> _MATERIAL PROVIDED_

-- ==== Sys2Proof/Machine/Bobbin.lean ====
section
/-! DEFINITION. Context slots, bobbins (R155 to R159) and task slots (R126 to R131): what is kept of them and how they
change. -/

namespace Sys2Proof.Machine

open Sys2Proof

/-! ### Context slots -/

def ctxAstag (s : State) (e n : Nat) : Nat := getF s (rCtxCfg e n) fCtxCfgAstag
def ctxPart (s : State) (e n : Nat) : Nat := getF s (rCtxCfg e n) fCtxCfgPartition
def ctxValid (s : State) (e n : Nat) : Bool := getB s (rCtxCfg e n) fCtxCfgValid
def ctxAux (s : State) (e n : Nat) : CtxAux := mapGet s.eng.ctxs (e, n) {}
def setCtxAux (s : State) (e n : Nat) (x : CtxAux) : State :=
  { s with eng := { s.eng with ctxs := mapSet s.eng.ctxs (e, n) x } }

/-! ### Bobbins -/

/-- Bobbin states (R156). -/
def bUnalloc : Nat := 0
def bEmpty : Nat := 1
def bFilling : Nat := 2
def bReady : Nat := 3

def bobAux (s : State) (e b : Nat) : BobAux := mapGet s.eng.bobs (e, b) {}
def setBobAux (s : State) (e b : Nat) (x : BobAux) : State := { s with eng := { s.eng with bobs := mapSet s.eng.bobs (e, b) x } }
def bobState (s : State) (e b : Nat) : Nat := getF s (rBobState e b) fBobStateState
def bobMarked (s : State) (e b : Nat) : Bool := getB s (rBobState e b) fBobStateMarked
def bobRemaining (s : State) (e b : Nat) : Nat := getF s (rBobState e b) fBobStateRemaining
def bobOwner (s : State) (e b : Nat) : Nat := getF s (rBobCfg e b) fBobCfgOwner
def bobStaging (s : State) (e b : Nat) : Bool := getB s (rBobCfg e b) fBobCfgStaging
/-- The bobbin is allocated to context slot n. -/
def bobOwned (s : State) (e n b : Nat) : Bool := getB s (rBobCfg e b) fBobCfgValid && decide (bobOwner s e b = n)
/-- Bytes of a bobbin, and the MPA of its first byte. -/
def bobSize (s : State) (e b : Nat) : Nat := 65536 * 2 ^ getF s (rBobCfg e b) fBobCfgSize
def bobBase (s : State) (e b : Nat) : Nat := sramAddr e (65536 * getF s (rBobCfg e b) fBobCfgBase)

/-- A refused transition or mark counted in BOB_ERR of a context (R156, R158). -/
def bobErr (s : State) (e n : Nat) : State := bump s (rBobErr e n) fBobErrCount 1

/-- BOB_STATE_n written: state, holder, mark and remaining reads. -/
def setBob (s : State) (e b st holder : Nat) (marked : Bool) (rem : Nat) : State :=
  let s := setF s (rBobState e b) fBobStateState st
  let s := setF s (rBobState e b) fBobStateHolder holder
  let s := setB s (rBobState e b) fBobStateMarked marked
  setF s (rBobState e b) fBobStateRemaining rem

/-- A bobbin EMPTY (R156). -/
def bobToEmpty (s : State) (e b : Nat) : State := setBobAux (setBob s e b bEmpty 0 false 0) e b {}

/-- A bobbin FILLING under a command, which with CONT leaves it to a later one (R157). -/
def bobFill (s : State) (u : SpoolId) (slot b : Nat) (cont : Bool) : State :=
  setBobAux (setBob s u.e b bFilling u.s.val false 0) u.e b { writer := some (u, slot), cont := cont }

/-! ### Tasks -/

/-- Task slot states (R127). -/
def tFree : Nat := 0
def tQueued : Nat := 1
def tReady : Nat := 2
def tRunning : Nat := 3
def tWaiting : Nat := 4

def task (s : State) (e i : Nat) : Task := mapGet s.eng.tasks (e, i) {}
def setTask (s : State) (e i : Nat) (t : Task) : State := { s with eng := { s.eng with tasks := mapSet s.eng.tasks (e, i) t } }
def taskState (s : State) (e i : Nat) : Nat := getF s (rSchedSlot e i) fSchedSlotState
def setTaskState (s : State) (e i st : Nat) : State := setF s (rSchedSlot e i) fSchedSlotState st
def taskOwner (s : State) (e i : Nat) : Nat := getF s (rSchedSlot e i) fSchedSlotOwner

/-- Spindle core states (SPN_STATE_n). -/
def cReset : Nat := 0
def cIdle : Nat := 1
def cRunning : Nat := 2
def cHalted : Nat := 4

def coreState (s : State) (e k : Nat) : Nat := getF s (rSpnState e k) fSpnStateState
def coreSlot (s : State) (e k : Nat) : Nat := getF s (rSpnState e k) fSpnStateSlot

/-- The core that runs a task idles (R129); a halted one stays halted, without the task. -/
def freeCore (s : State) (e i : Nat) : State :=
  match (List.range 4).find? (fun k => decide (coreState s e k = cRunning) && decide (coreSlot s e k = i)) with
  | some k => setF (setF s (rSpnState e k) fSpnStateState cIdle) (rSpnState e k) fSpnStateSlot 0
  | none =>
    let t := task s e i
    if t.haltedAt.isSome then
      setF (setTask s e i { t with haltedAt := none }) (rSpnState e (getF s (rSchedSlot e i) fSchedSlotCore)) fSpnStateSlot 0
    else s

/-- Time a task has spent RUNNING and WAITING (R131); it does not pass while the task's core is halted (R453). -/
def taskUsed (s : State) (e i : Nat) : Nat :=
  let t := task s e i
  if taskState s e i = tRunning ∨ taskState s e i = tWaiting then t.used + (t.haltedAt.getD s.time - t.ranAt) else t.used

/-- A task becomes READY: its core, if it has one, is given up (R128, R129). -/
def taskToReady (s : State) (e i : Nat) : State :=
  let t := { task s e i with used := taskUsed s e i, readyAt := s.time, await := none, stalled := false }
  let s := if taskState s e i = tRunning then freeCore s e i else s
  setTaskState (setTask s e i t) e i tReady

/-- Tasks whose bobbins have become ready: WAITING tasks that await one, QUEUED tasks whose inputs are all ready (R127). -/
def wakeTasks (s : State) (e : Nat) : State :=
  (List.range 16).foldl (fun s i =>
    let t := task s e i
    if taskState s e i = tWaiting then
      match t.await with
      | some b => if bobState s e b = bReady then taskToReady s e i else s
      | none => s
    else if taskState s e i = tQueued then
      if t.inputs.all (fun b => decide (bobState s e b = bReady)) then taskToReady s e i else s
    else s) s

/-- A bobbin READY with a read count; a count of 0 given means the configured one (R157). -/
def bobToReady (s : State) (e b readers : Nat) : State :=
  let rem := if readers = 0 then getF s (rBobCfg e b) fBobCfgReaders else readers
  wakeTasks (setBobAux (setBob s e b bReady 0 false rem) e b {}) e

/-- One read of a bobbin counted for a context (R158): the last one empties it, 0 remaining is unlimited; a bobbin that is
not READY takes no read and the count is an error. -/
def bobRead (s : State) (e n b : Nat) : State :=
  if bobState s e b ≠ bReady then bobErr s e n
  else
    match bobRemaining s e b with
    | 0 => s
    | 1 => bobToEmpty s e b
    | k + 2 => setF s (rBobState e b) fBobStateRemaining (k + 1)

/-- Every READY bobbin of a context slot released (R168). -/
def releaseAll (s : State) (e n : Nat) : State :=
  (List.range 256).foldl (fun s b => if bobOwned s e n b ∧ bobState s e b = bReady then bobToEmpty s e b else s) s

end Sys2Proof.Machine
end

> _WHAT IS REQUIRED_
Repeat, word for word, every line from the line that contains "if bobState s e b ≠" to the end of the entries; include both of those lines and no others.

> _REPLY_
  if bobState s e b ≠ bReady then bobErr s e n
  else
    match bobRemaining s e b with
    | 0 => s
    | 1 => bobToEmpty s e b
    | k + 2 => setF s (rBobState e b) fBobStateRemaining (k + 1)

/-- Every READY bobbin of a context slot released (R168). -/
def releaseAll (s : State) (e n : Nat) : State :=
  (List.range 256).foldl (fun s b => if bobOwned s e n b ∧ bobState s e b = bReady then bobToEmpty s e b else s) s

end Sys2Proof.Machine
end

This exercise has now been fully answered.